Every line below that holds the string "then" must be copied.

..........

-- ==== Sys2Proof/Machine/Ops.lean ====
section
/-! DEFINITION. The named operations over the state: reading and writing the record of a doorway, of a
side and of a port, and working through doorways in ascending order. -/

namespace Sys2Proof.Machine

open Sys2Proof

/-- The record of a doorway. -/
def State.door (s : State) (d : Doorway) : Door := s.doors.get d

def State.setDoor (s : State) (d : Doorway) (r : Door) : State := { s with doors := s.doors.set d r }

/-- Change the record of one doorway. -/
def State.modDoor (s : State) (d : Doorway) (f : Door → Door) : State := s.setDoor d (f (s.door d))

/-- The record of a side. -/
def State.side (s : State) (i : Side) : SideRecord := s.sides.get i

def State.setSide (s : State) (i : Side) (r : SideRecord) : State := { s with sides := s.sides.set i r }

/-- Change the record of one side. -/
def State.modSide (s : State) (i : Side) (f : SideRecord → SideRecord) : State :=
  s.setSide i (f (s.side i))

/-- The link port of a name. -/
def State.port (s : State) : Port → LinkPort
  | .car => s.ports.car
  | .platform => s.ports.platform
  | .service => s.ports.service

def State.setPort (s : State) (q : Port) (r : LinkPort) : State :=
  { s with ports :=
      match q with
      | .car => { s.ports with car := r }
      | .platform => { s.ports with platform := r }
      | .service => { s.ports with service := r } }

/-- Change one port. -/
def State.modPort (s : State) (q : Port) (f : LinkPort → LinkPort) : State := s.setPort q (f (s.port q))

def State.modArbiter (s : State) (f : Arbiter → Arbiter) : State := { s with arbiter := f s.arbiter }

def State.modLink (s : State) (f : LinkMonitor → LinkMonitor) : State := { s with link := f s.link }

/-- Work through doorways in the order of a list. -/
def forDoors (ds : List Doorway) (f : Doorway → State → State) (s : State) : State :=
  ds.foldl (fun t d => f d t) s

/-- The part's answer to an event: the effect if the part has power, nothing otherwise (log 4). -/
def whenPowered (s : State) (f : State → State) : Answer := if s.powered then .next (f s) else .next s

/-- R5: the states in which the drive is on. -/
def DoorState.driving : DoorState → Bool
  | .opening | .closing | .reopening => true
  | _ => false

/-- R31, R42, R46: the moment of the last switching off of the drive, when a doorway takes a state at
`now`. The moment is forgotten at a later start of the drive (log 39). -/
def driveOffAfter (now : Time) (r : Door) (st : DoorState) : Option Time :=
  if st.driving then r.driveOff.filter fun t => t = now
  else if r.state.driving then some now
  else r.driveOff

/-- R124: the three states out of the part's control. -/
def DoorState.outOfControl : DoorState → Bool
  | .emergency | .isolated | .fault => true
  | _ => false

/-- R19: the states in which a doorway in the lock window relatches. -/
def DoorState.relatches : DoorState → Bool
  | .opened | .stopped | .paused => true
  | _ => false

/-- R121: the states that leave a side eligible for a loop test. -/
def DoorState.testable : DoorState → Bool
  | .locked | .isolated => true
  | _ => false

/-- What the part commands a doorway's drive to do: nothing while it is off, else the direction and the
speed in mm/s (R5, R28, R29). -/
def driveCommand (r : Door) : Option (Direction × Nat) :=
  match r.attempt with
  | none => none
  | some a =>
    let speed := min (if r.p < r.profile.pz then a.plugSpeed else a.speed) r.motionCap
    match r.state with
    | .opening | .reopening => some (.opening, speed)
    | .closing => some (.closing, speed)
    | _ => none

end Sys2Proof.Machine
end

..........

### YOUR RESPONSE:
def whenPowered (s : State) (f : State → State) : Answer := if s.powered then .next (f s) else .next s
  if st.driving then r.driveOff.filter fun t => t = now
  else if r.state.driving then some now
    let speed := min (if r.p < r.profile.pz then a.plugSpeed else a.speed) r.motionCap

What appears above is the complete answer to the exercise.